I think what you are suggesting is

1st loop:
	if (!alert_pending)
		break;
	smbus_do_alert()
	if (failed at same address)
		retries++;
2nd loop:
	if (!alert_pending)
		break;
	smbus_do_alert_force()
	if (failed at same address && retries)
		break;

But in reality that would not be much different because the alert status
is checked prior to calling smbus_do_alert() again.

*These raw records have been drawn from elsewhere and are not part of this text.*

-- ==== Sys2Proof/Machine/Core.lean ====
section
/-! DEFINITION. The machine handed to the host. -/

def Sys2Proof.core : Host.Core :=
  { State := Sys2Proof.Machine.State, Fault := Sys2Proof.Machine.Fault, Refusal := Sys2Proof.Machine.Refusal,
    step := Sys2Proof.Machine.step, reset := Sys2Proof.Machine.State.reset }
end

With your suggestion (if I understand it correctly), the code would be
something like

                 /* Notify driver for the device which issued the alert */
                 status = device_for_each_child(&ara->adapter->dev, &data,
                                                retries ? smbus_do_alert_force : smbus_do_alert);
                 /*
                  * If we read the same address more than once, and the alert
                  * was not handled by a driver, it won't do any good to repeat
                  * the loop because it will never terminate.
                  * Bail out in this case.
                  * Note: This assumes that a driver with alert handler handles
                  * the alert properly and clears it if necessary.
                  */
                 if (data.addr == prev_addr && status != -EBUSY) {
                         /* retry once */
                         if (retries++)
                                 break;
                 } else {
                         retries = 0;
                 }

I don't know, I prefer my code. It keeps the exception /retry handling in one
place. Personal preference, maybe. Either case, retries could probably be made
a boolean.

Thanks,
Guenter
Wolfram Sang July 29, 2024, 6:36 p.m. UTC | #5
> I looked into the code again. The sequence is (or is supposed to be):
> 
> 1st loop:
> 	if (!alert_pending)
> 		break;
> 	smbus_do_alert()
> 	if (failed at same address)
> 		smbus_do_alert_force()
> 
> 2nd loop:
> 	if (!alert_pending)
> 		break;
> 	smbus_do_alert()
> 	if (failed at same address)
> 		break;
> 
> I think what you are suggesting is
...

What I am suggesting is more like this:

1st loop:

 	smbus_do_alert()
	//impossible to have same address on first run, so go to 2nd loop

2nd loop:

 	smbus_do_alert()
 	if (failed at same address)
 		smbus_do_alert_force()
		break;

As I understand it, your sequence is missing "my" 1st loop with the
invalid address, so you will end up having 3 loops altogether?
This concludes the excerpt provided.